Having been providing emergency rescue cover for the works for many years, MRS Training & Rescue supported the customer by providing a two person non BA (breathing apparatus) team during the 3 week shutdown, and also planned and delivered a mock rescue exercise with all parties.

As this work took place during the Coronavirus pandemic, Hanson required COVID-19 tests every 7 days. So to maintain continuity, we sent the same team throughout the entire shutdown.

Objective

The objective of the mock rescue exercise was to provide an overview to all parties of top person duties and to understand what a rescue involves.

Although the confined space was not high risk due to atmosphere, access and egress were difficult. So Hanson had obligations under the Working at Height and Confined Space regulations to be able to rescue workers in the event of an emergency, and not rely on the emergency services.  

The excercise Itself

The scenario played out was that an individual was trapped and injured within the confines of the incline drag chain conveyor. This was a particularly difficult area to affect a rescue, as there was a very tight backward sloping working space. An emergency call had been received by the confined space top person indicating that a man was trapped and injured. The MRS team needed to recover the individual from the confined space.

Having previously assessed the area and created risk assessments and method statements, we determined the area was safe to enter. The MRS team then prepared all equipment required in order to safely enter the conveyor. One of our team made his way down the chute to the injured party. The other team members controlled his descent until contact with the injured party was made. Having made contact, we were able to release the injured party from his safety lifeline almost halfway down the chute. His condition was assessed and then he and the MRS rescuer were slowly and safely lowered to the bottom of the conveyor and toward the egress point.

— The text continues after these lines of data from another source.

-- ==== Sys2Proof/Machine/Reserved.lean ====
section
/-! DEFINITION. The reserved opcodes, 30_encoding.md R46: each raises CmdError(1), has no other effect and is one word
long; all ten behave identically. -/

namespace Sys2Proof.Machine

/-- OP 0x6 and 0x7 (R46). RSV and LEN are not checked. -/
def execReserved67 (_op _rsv : BitVec 4) (_len : BitVec 24) (s : State) : Host.Outcome State Fault Refusal :=
  .next (raiseCmdError .illegalOpcode s)

/-- OP 0x8 to 0xF (R46). RSV and LEN are not checked. -/
def execReserved8F (_op _rsv : BitVec 4) (_len : BitVec 24) (s : State) : Host.Outcome State Fault Refusal :=
  .next (raiseCmdError .illegalOpcode s)

end Sys2Proof.Machine
end

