-- ==== Sys2Proof/Machine/Session.lean ====
section
/-! DEFINITION. NOP, START, UPDATE's header and RDSTAT, 40_session_commands.md. -/

namespace Sys2Proof.Machine

/-- NOP: no state changes (R54). -/
def execNop (s : State) : Host.Outcome State Fault Refusal := .next s

/-- START: a new session (R55). -/
def execStart (s : State) : Host.Outcome State Fault Refusal := .next (clearSession s)

/-- UPDATE: an empty payload changes nothing; else the parser waits for `len` bytes (R56). The data words are
`dataWord`'s (R57). -/
def execUpdate (len : BitVec 24) (s : State) : Host.Outcome State Fault Refusal :=
  if len = 0 then .next s else .next (beginPayload len false s)

/-- RDSTAT: one response word, STATUS (R63). -/
def execRdstat (s : State) : Host.Outcome State Fault Refusal := .next (rspWrite [statusWord s] s)

end Sys2Proof.Machine
end

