namespace Sys2Proof.Machine

/-! ### One data word -/

/-- The lanes of a data word counted off REM, as one record. -/
theorem countLanes_eq (s : State) :
    countLanes s = { s with rem := if s.rem.toNat ≤ 4 then 0 else s.rem - 4 } := by
  have hrem : (countLanes s).rem = if s.rem.toNat ≤ 4 then 0 else s.rem - 4 := by
    split
    · next hlast => exact (rem_countLanes_eq_zero s).2 hlast
    · next hmore =>
      rw [countLanes_rem, payloadLanes, Nat.min_eq_left (by omega)]
      rfl
  rw [← hrem]
  rfl

/-- Settles O12: the data word is taken, and a discarded one only counts its lanes. -/
theorem discardedDataWordOnlyCountsDown : Obligations.DiscardedDataWordOnlyCountsDown := by
  intro s w rest hin hph hd hroom
  have hkept : ¬((takeMove rest s).disc = false ∧ 32 ≤ (takeMove rest s).sbn.toNat) := by simp [hd]
  rw [step_word hin hroom, engineStep_data (s := takeMove rest s) hph hkept,
    dataWord_discarded (s := takeMove rest s) w hd, countLanes_eq, takeMove_rem]
  congr 1
  split <;> rfl

/-- The staging buffer after a data word, lane by lane. -/
theorem staging_payloadBytes (sb : Chunk) (n : Nat) (w : Word) (rem : BitVec 24) :
    staging sb n (payloadBytes w rem) =
      Vector.ofFn fun i : Fin 32 => if n ≤ i.val ∧ i.val < n + min 4 rem.toNat then lane w (i.val - n) else sb[i] := by
  have hlanes : (payloadBytes w rem).length = min 4 rem.toNat := payloadBytes_length w rem
  unfold staging
  congr 1
  funext i
  rw [hlanes]
  split
  · next h => exact payloadBytes_getD w rem _ (by rw [payloadLanes]; omega)
  · rfl

/-- Settles O13: `dataWord_kept` on the state with the word taken off the stream. -/
theorem dataWordStagesItsLanesAndAbsorbsCompletedChunks :
    Obligations.DataWordStagesItsLanesAndAbsorbsCompletedChunks := by
  intro s w rest hin hph hd hroom hrem n hn staged
  have hpos := rem_ne_zero.1 hrem
  have hsbn : s.sbn.toNat < 32 := by omega
  have hsb : staging s.sb s.sbn.toNat (payloadBytes w s.rem) = staged := staging_payloadBytes ..
  obtain ⟨tsb, tdisc, trem, tph, absorbed, waiting⟩ := dataWord_kept (s := takeMove rest s) w hd hsbn hrem hn
  simp only [takeMove_sb, takeMove_sbn, takeMove_rem, takeMove_ph, hsb, hph] at tsb tph absorbed waiting
  refine ⟨dataWord w (takeMove rest s), ?step, by simp, by simp, by simp, by simp, tdisc, tsb, ?rem, ?ph, absorbed,
    waiting⟩
  case step =>
    rw [step_word hin hroom]
    exact engineStep_data hph fun ⟨_, hfull⟩ => absurd hfull (by simpa using hsbn)
  case rem => rw [trem, toNat_rem_countLanes, takeMove_rem]
  case ph =>
    rw [tph]
    split <;> simp [*]

/-! ### The chunks of a payload -/

theorem length_pieces (n : Nat) (payload : List Byte) : (pieces n payload).length = (payload.length + n - 1) / n := by
  simp [pieces]

theorem flatten_pieces {n : Nat} (hn : 0 < n) (payload : List Byte) : (pieces n payload).flatten = payload := by
  induction payload using pieces_induction hn with
  | nil => rw [pieces_nil hn, List.flatten_nil]
  | short a hne hlt => rw [pieces_short a hne hlt.le, List.flatten_singleton]
  | whole a b hlen ih => rw [pieces_append hn a b hlen, List.flatten_cons, ih]

theorem ne_nil_of_mem_pieces {n : Nat} (hn : 0 < n) {payload c : List Byte} (hc : c ∈ pieces n payload) : c ≠ [] := by
  induction payload using pieces_induction hn with
  | nil => simp [pieces_nil hn] at hc
  | short a hne hlt =>
    rw [pieces_short a hne hlt.le, List.mem_singleton] at hc
    rwa [hc]
  | whole a b hlen ih =>
    rw [pieces_append hn a b hlen, List.mem_cons] at hc
    rcases hc with rfl | hc
    · exact List.ne_nil_of_length_pos (by omega)
    · exact ih hc

theorem length_of_mem_dropLast_pieces {n : Nat} (hn : 0 < n) {payload c : List Byte}
    (hc : c ∈ (pieces n payload).dropLast) : c.length = n := by
  induction payload using pieces_induction hn with
  | nil => simp [pieces_nil hn] at hc
  | short a hne hlt => simp [pieces_short a hne hlt.le] at hc
  | whole a b hlen ih =>
    rw [pieces_append hn a b hlen] at hc
    rcases List.mem_cons.1 (List.mem_of_mem_dropLast hc) with rfl | hmem
    · exact hlen
    · rw [List.dropLast_cons_of_ne_nil (List.ne_nil_of_mem hmem), List.mem_cons] at hc
      exact hc.elim (fun h => h ▸ hlen) ih
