-- ==== Sys2Proof/Machine/Ops.lean ====
section
/-! DEFINITION. The named operations over registers and memory, raising a condition, and ending a step. -/

namespace Sys2Proof.Machine

/-! ## The data memory -/

/-- What a cell that no pair lists reads as: the reset value of every cell (10_state.md R33, 20_memory.md R58). -/
def unlistedCell : Word := 0

/-- The value of cell `a`. Reading has no side effect (R54). -/
def Memory.read : Memory → Nat → Word
  | [], _ => unlistedCell
  | (k, v) :: m, a => if k = a then v else Memory.read m a

/-- `m` with `(a, v)` in front, or `m` itself when `v` is what an unlisted cell reads as. -/
def Memory.put (a : Nat) (v : Word) (m : Memory) : Memory :=
  if v = unlistedCell then m else (a, v) :: m

/-- The memory with cell `a` set to `v`, in canonical form. -/
def Memory.write : Memory → Nat → Word → Memory
  | [], a, v => Memory.put a v []
  | (k, u) :: m, a, v =>
    if a < k then Memory.put a v ((k, u) :: m)
    else if a = k then Memory.put a v m
    else (k, u) :: Memory.write m a v

/-- The canonical form: valid cell indices (R50), strictly rising, no listed cell equal to what an unlisted one reads as. -/
def Memory.wf : Memory → Bool
  | [] => true
  | (k, v) :: m =>
    decide (k < Config.memCells) && decide (v ≠ unlistedCell) && m.all (fun c => decide (k < c.1)) && Memory.wf m

/-- `MemRead(a, 1)` (00_scope.md R8). -/
def State.readCell (s : State) (a : Nat) : Word := s.mem.read a

/-- `MemWrite(a, 1, v)` (00_scope.md R8). -/
def State.writeCell (a : Nat) (v : Word) (s : State) : State := { s with mem := s.mem.write a v }

/-! ## The register file -/

/-- The slot a 3-bit field names: one of `x[0]` to `x[7]` (R21), so always a valid register index (40_decode_dispatch.md
R119, log entry 19). -/
def regSlot (r : RegField) : Fin 32 := ⟨r.toNat, Nat.lt_trans r.isLt (by decide)⟩

/-- `x[r]` (00_scope.md R8). No register is hardwired (10_state.md R22). -/
def State.readReg (s : State) (r : RegField) : Word := s.x[regSlot r]

/-- `x[r] <- v` (00_scope.md R8). -/
def State.writeReg (r : RegField) (v : Word) (s : State) : State := { s with x := s.x.set (regSlot r) v }

/-! ## Conditions -/

/-- `raise C(info)` (00_scope.md R9, 60_exceptions.md R174): the condition is reported and recorded, nothing is saved,
and nothing else changes; the step then ends as any other. There is no return from it (R179). -/
def State.raise (c : Condition) (s : State) : State :=
  { s with condOut := some (.raised c), conditions := s.conditions ++ [c] }

/-- `report OK if nothing was raised` (R110). -/
def State.reportOk (s : State) : State := { s with condOut := some .ok }

/-- The access controller (42_memory_access.md R141): the access to cell `a`, and with it all of the instruction's
effect, goes ahead only when `a` is a valid memory index; otherwise `info` is raised before any state write. -/
def State.access (a : Nat) (info : Condition) (effect : State → State) (s : State) : Host.Outcome State Fault Refusal :=
  if a < Config.memCells then .next (effect s).reportOk else .next (s.raise info)

/-! ## The end of a step -/

/-- A snapshot of all registers and the first 16 cells (R38). -/
def State.snapshot (i : Option Instr) (s : State) : TraceRecord :=
  { instr := i, regs := s.x, cells := Vector.ofFn fun k => s.readCell k.val }

/-- Whether the trace prints after this step: when it is on, after an executed instruction, and after a skipped word as
the open parameter says (R38, R184, log entry 2). -/
def State.traces (s : State) : Bool :=
  s.params.verboseTrace && (decide (s.condOut = some .ok) || Config.traceOnSkipped)

/-- `trace_out` after the step's effect (R38, log entry 22). -/
def State.emitTrace (i : Option Instr) (s : State) : State :=
  if s.traces then { s with trace := s.trace ++ [s.snapshot i] } else s

/-- `pc <- pc + 1` (R115). -/
def State.advance (s : State) : State := { s with pc := s.pc + 1 }

/-- The end of every step that fetched a word, whatever its outcome: trace, then advance (R110, R115). -/
def State.retire (i : Option Instr) (s : State) : State := (s.emitTrace i).advance

/-- The end of an instruction's arm in a step (R110). -/
def retireOutcome (i : Instr) : Host.Outcome State Fault Refusal → Host.Outcome State Fault Refusal
  | .next s => .next (s.retire (some i))
  | .fault r => .fault r
  | .refused r => .refused r

/-- A word with an unassigned tag: `InvalidOpcode` with the tag and the word, and the word is skipped (R114). -/
def State.skipWord (tag : Tag) (w : CodeWord) (s : State) : State := (s.raise (.invalidOpcode tag w)).retire none

end Sys2Proof.Machine
end

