-- ==== Sys2Proof/Machine/BitwiseOr.lean ====
section
/-! DEFINITION. The ALU and BITWISE_OR (43_bitwise_or.md). -/

namespace Sys2Proof.Machine

/-- The ALU's one operation: bit `i` of the result is 1 if bit `i` of either operand is (R160, log entry 14). -/
def aluOr (p q : Word) : Word := p ||| q

/-- `OutOfBounds` if `C >= 1024`; `x[B] <- x[D] | MemRead(C, 1)` (R161). -/
def execBitwiseOr (b : RegField) (c : BitVec 27) (d : RegField) (s : State) : Host.Outcome State Fault Refusal :=
  let a := addrAbsolute c
  s.access a (.outOfBounds Config.tagBitwiseOr b c.toNat (some d) a)
    (fun t => t.writeReg b (aluOr (t.readReg d) (t.readCell a)))

end Sys2Proof.Machine
end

We carefully manoeuvred the injured party out of the confined space chute to the conveyor discharge point where he was placed on a stretcher and taken away for attention via the first aiders / emergency services.

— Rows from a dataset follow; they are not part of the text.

-- ==== Sys2Proof/Laws/Assembler.lean ====
section
/-! SUPPORT. What one round of the assembler's pass can do (30_encoding.md R85, R93, R94). -/

namespace Sys2Proof.Machine

variable {policy : AsmRangePolicy} {m : Token} {ops rest : List Token} {i : Instr}

/-- A mnemonic parses only with its fixed number of operand tokens (R85, R90). -/
theorem operandCount_of_parseInstr (h : parseInstr policy m ops = some i) : operandCount m = some ops.length := by
  unfold parseInstr at h; unfold operandCount
  split at h
  · unfold parseLoadConstant at h; split at h <;> simp_all
  split at h
  · unfold parseMemoryRead at h; split at h <;> simp_all
  split at h
  · unfold parseMemoryWrite at h; split at h <;> simp_all
  split at h
  · unfold parseOr at h; split at h <;> simp_all
  · cases h

/-- An instruction that parses gives its word and its record, and then the rest is assembled. -/
theorem assembleTokens_of_parseInstr (fuel : Nat) (h : parseInstr policy m ops = some i) :
    assembleTokens policy (fuel + 1) (m :: (ops ++ rest)) = AsmResult.emit i (assembleTokens policy fuel rest) := by
  rw [assembleTokens]
  simp only [operandCount_of_parseInstr h, List.take_left, List.drop_left, h]

/-- What one round does with a first token: it stops there, or it assembles one instruction. -/
theorem assembleTokens_cases (policy : AsmRangePolicy) (fuel : Nat) (m : Token) (rest : List Token) :
    (∃ ops, assembleTokens policy (fuel + 1) (m :: rest) = AsmResult.failed m ops) ∨
    ∃ ops after i, rest = ops ++ after ∧ parseInstr policy m ops = some i ∧
      assembleTokens policy (fuel + 1) (m :: rest) = AsmResult.emit i (assembleTokens policy fuel after) := by
  cases ho : operandCount m with
  | none => exact .inl ⟨[], by rw [assembleTokens]; simp only [ho]⟩
  | some n =>
    cases hp : parseInstr policy m (rest.take n) with
    | none => exact .inl ⟨rest.take n, by rw [assembleTokens]; simp only [ho, hp]⟩
    | some i =>
      exact .inr ⟨rest.take n, rest.drop n, i, (List.take_append_drop n rest).symm, hp, by
        rw [assembleTokens]; simp only [ho, hp]⟩

end Sys2Proof.Machine
end

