-- ==== Sys2Proof/Tests/Slice0.lean ====
section
/-! SUPPORT. Tests whose expected results come from spec/ (the vectors S, V of 95_test_vectors.md and the encodings of
30_encoding.md), and a witness for the hypotheses of every statement. -/

namespace Sys2Proof.Tests

open Sys2Proof.Machine

/-! ## Helpers -/

/-- A state at stream position 0 with these registers, cells and stream bytes. -/
def start (mode : DecodeMode) (regs : List (RegField × Word)) (cells : List (Nat × Word)) (stream : List Byte) : State :=
  let s := regs.foldl (fun t r => t.writeReg r.1 r.2) { State.reset with stream := stream }
  let s := cells.foldl (fun t c => t.writeCell c.1 c.2) s
  { s with params := { s.params with decodeMode := mode } }

/-- The state after one step, if the step answers one. -/
def after (s : State) : Option State :=
  match step s with
  | .next t => some t
  | .fault _ => none
  | .refused _ => none

/-- What a test looks at after one step: a register, and the report. -/
def regAfter (s : State) (r : RegField) : Option Word := (after s).map fun t => t.readReg r
def cellAfter (s : State) (a : Nat) : Option Word := (after s).map fun t => t.readCell a
def reportAfter (s : State) : Option Report := (after s).bind fun t => t.condOut

/-! ## WellFormed: an ill-formed term for each check -/

theorem test_wellFormed_refuses_wide_immediate :
    (Instr.loadConstant 3 (BitVec.ofNat 26 (2 ^ 24))).wellFormed .reference = false ∧
    (Instr.loadConstant 3 (BitVec.ofNat 26 (2 ^ 24))).wellFormed .unified = true := by decide

theorem test_wellFormed_refuses_wide_address :
    (Instr.bitwiseOr 3 (BitVec.ofNat 27 (2 ^ 21)) 4).wellFormed .reference = false ∧
    (Instr.bitwiseOr 3 (BitVec.ofNat 27 (2 ^ 21)) 4).wellFormed .unified = true := by decide

/-! ## Configuration: the types have the widths of R5 -/

theorem test_config_agrees_with_the_types :
    (BitVec.allOnes 32 : Word).toNat + 1 = 2 ^ Config.xlen ∧ Config.cellBits = Config.xlen ∧
    State.reset.x.toList.length = Config.numRegs ∧ (BitVec.allOnes 3 : RegField).toNat + 1 = 2 ^ Config.regFieldBits ∧
    (BitVec.allOnes 48 : CodeWord).toNat + 1 = 2 ^ Config.wordBits ∧ 8 * Config.wordBytes = Config.wordBits ∧
    (BitVec.allOnes 8 : Tag).toNat + 1 = 2 ^ Config.tagBits ∧
    (State.reset.snapshot none).cells.toList.length = Config.traceCells := by decide

/-! ## Decoding: words written out from R73 to R76 -/

/-- V4: bits 47:37 zero, C = 2^26 - 1, B = 1, tag 0xC3. -/
theorem test_decode_loadConstant :
    decodeWord .unified 0b00000000000_11111111111111111111111111_001_11000011#48 = .ok (.loadConstant 1 67108863) ∧
    decodeWord .reference 0b00000000000_11111111111111111111111111_001_11000011#48 = .ok (.loadConstant 1 16777215) := by
  decide

/-- R87's example: C = 3 (destination), B = 5 (base), tag 0x53. -/
theorem test_decode_memoryRead :
    decodeWord .reference 0b0000000000000000000000000000000000_011_101_01010011#48 = .ok (.memoryRead 5 3) := by decide

/-- R88's example: D = 1 (base), C = 144 (offset), B = 6 (source), tag 0x35. -/
theorem test_decode_memoryWrite :
    decodeWord .reference 0b0000000000000000000000000_001_010010000_110_00110101#48 = .ok (.memoryWrite 6 144 1) := by
  decide

/-- R89's example: D = 1 (source), C = 100 (address), B = 2 (destination), tag 0x4A. -/
theorem test_decode_bitwiseOr :
    decodeWord .reference 0b0000000_001_000000000000000000001100100_010_01001010#48 = .ok (.bitwiseOr 2 100 1) := by
  decide

/-- V24: bits 47:41 set are don't-care bits. -/
theorem test_decode_ignores_high_bits :
    decodeBytes .reference [0x4A, 0x11, 0x00, 0x00, 0xC0, 0xFE] = .ok (.bitwiseOr 1 2 3) := by decide

/-- V21: S1's word with tag 194. -/
theorem test_decode_rejects_unassigned_tag :
    decodeBytes .reference [0xC2, 0xDC, 0x05, 0x00, 0x00, 0x00] = .error (.unassignedTag 194 0x5DCC2) := by decide

/-- V26's last three bytes. -/
theorem test_decode_rejects_fragment : decodeBytes .reference [0xC3, 0x52, 0x00] = .error (.fragment 3) := by decide

/-- S1 as the opcode table numbers its bits. -/
theorem test_decodeTableWord : decodeTableWord 48 0x5DCC3 = some (.loadConstant 4 187) := by decide

/-! ## The instructions, at most two tests each -/

/-- V34: the whole register is replaced. -/
theorem test_loadConstant_clears_high_bits :
    regAfter (start .reference [(4, 0xFFFFFFFF)] [] [0xC3, 0xDC, 0x05, 0x00, 0x00, 0x00]) 4 = some 187 := by decide

/-- V30 and V31: an immediate of 2^24 in each mode. -/
theorem test_loadConstant_truncates_by_mode :
    regAfter (start .reference [(3, 5)] [] [0xC3, 0x03, 0x00, 0x00, 0x08, 0x00]) 3 = some 0 ∧
    regAfter (start .unified [(3, 5)] [] [0xC3, 0x03, 0x00, 0x00, 0x08, 0x00]) 3 = some 16777216 := by decide

/-- V38: base and destination are one register. -/
theorem test_memoryRead_same_register :
    regAfter (start .reference [(2, 4)] [(4, 77)] [0x53, 0x12, 0x00, 0x00, 0x00, 0x00]) 2 = some 77 := by decide

/-- V37: address 1024 is out of bounds and the destination keeps its value. -/
theorem test_memoryRead_out_of_bounds :
    let s := start .reference [(0, 9), (1, 1024)] [] [0x53, 0x01, 0x00, 0x00, 0x00, 0x00]
    regAfter s 0 = some 9 ∧ reportAfter s = some (.raised (.outOfBounds 83 1 0 none 1024)) := by decide

/-- V41: the last cell, with the largest offset. -/
theorem test_memoryWrite_last_cell :
    cellAfter (start .reference [(0, 512), (3, 0xFFFFFFFF)] [] [0x35, 0xFB, 0x0F, 0x00, 0x00, 0x00]) 1023 =
      some 0xFFFFFFFF := by decide

/-- V45: the sum does not wrap to cell 0. -/
theorem test_memoryWrite_sum_does_not_wrap :
    let s := start .reference [(5, 0xFFFFFFFF)] [] [0x35, 0x0D, 0x50, 0x00, 0x00, 0x00]
    cellAfter s 0 = some 0 ∧ reportAfter s = some (.raised (.outOfBounds 53 5 1 (some 5) 4294967296)) := by decide

/-- V47: source and destination are one register, and the last cell. -/
theorem test_bitwiseOr_same_register :
    regAfter (start .reference [(0, 0x0F0F0F0F)] [(1023, 0xF0F0F0F0)] [0x4A, 0xF8, 0x1F, 0x00, 0x00, 0x00]) 0 =
      some 0xFFFFFFFF := by decide

/-- V49 and V50: encoded address 2^21 + 5 in each mode. -/
theorem test_bitwiseOr_address_by_mode :
    let s := fun mode => start mode [(4, 0x100)] [(5, 0x11)] [0x4A, 0x2B, 0x00, 0x00, 0x01, 0x01]
    regAfter (s .reference) 3 = some 273 ∧ regAfter (s .unified) 3 = some 0 ∧
    reportAfter (s .unified) = some (.raised (.outOfBounds 74 3 2097157 (some 4) 2097157)) := by decide

/-! ## The step and the host's part -/

/-- V19: tag 0 is reported and skipped. -/
theorem test_step_skips_unassigned_tag :
    let s := start .reference [(1, 1)] [] [0, 0, 0, 0, 0, 0]
    regAfter s 1 = some 1 ∧ reportAfter s = some (.raised (.invalidOpcode 0 0)) ∧
    (after s).map (fun t => t.pc) = some 1 := by decide

/-- V25 and R117: the empty stream ends at once, three bytes are refused. -/
theorem test_step_stops :
    step State.reset = .fault .endOfStream ∧
    step (start .reference [] [] [0xC3, 0x52, 0x00]) = .refused .streamFragment := ⟨rfl, rfl⟩

/-- The word placed at reset runs as the first instruction (S1). -/
theorem test_withFetchWord_runs : regAfter (State.reset.withFetchWord 48 0x5DCC3) 4 = some 187 := by decide

/-- R38: the trace shows the instruction, the registers after it and the first 16 cells. -/
theorem test_trace_record :
    let s := start .reference [] [(15, 9)] [0xC3, 0xDC, 0x05, 0x00, 0x00, 0x00]
    let s := { s with params := { s.params with verboseTrace := true } }
    (after s).map (fun t => t.trace.map fun r => (r.instr, r.regs[4], r.cells[15])) =
      some [(some (.loadConstant 4 187), 187, 9)] := by decide

/-- V54, V55, V57: the clamped window. -/
theorem test_report_window :
    let s := start .reference [] [(5, 10), (6, 15)] []
    let w := fun (a b : Int) => resultReport { s with params := { s.params with windowStart := a, windowEnd := b } }
    w 4 7 = [(4, 0), (5, 10), (6, 15), (7, 0)] ∧ w 1022 5000 = [(1022, 0), (1023, 0)] ∧ w 7 4 = [] := by decide

/-! ## The assembler -/

/-- V6, V8, V9, V11, V14, V15: what is accepted and what is a syntax error. -/
theorem test_assemble_operands :
    (assemble "LOAD_CONSTANT R4, #187abc".toList).log = [.loadConstant 4 187] ∧
    (assemble "LOAD_CONSTANT R8, #1".toList).log = [] ∧
    (assembleWith .truncate "LOAD_CONSTANT R8, #1".toList).binary = [0xC3, 0x08, 0x00, 0x00, 0x00, 0x00] ∧
    (assemble "LOAD_CONSTANT R1, #67108864".toList).log = [] ∧
    (assemble "MEMORY_WRITE [R1 - 144], R6".toList).log = [] ∧
    (assemble "BITWISE_OR R1, [5] | R2".toList).log = [] ∧
    (assemble "load_constant R1, #1".toList).log = [] := by decide

/-- Two instructions in one text, the words of S1 and S2 in source order (R94). -/
theorem test_assemble_source_order :
    (assemble "LOAD_CONSTANT R4, #187\nMEMORY_WRITE [R1 + 144], R6".toList).binary =
      [0xC3, 0xDC, 0x05, 0x00, 0x00, 0x00, 0x35, 0x86, 0x14, 0x00, 0x00, 0x00] := by decide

This was a worthwhile, well managed exercise highlighting to those spectators, how involved a confined space rescue can be. Demonstrating potential difficulties of manoeuvring an individual out of harm’s way and into a safe environment, and the timescales involved in performing such a rescue. It is important that mock rescues are performed often, particularly during a large unit shutdown scenario, where lots of confined space activities are present and ongoing. A great response from all involved.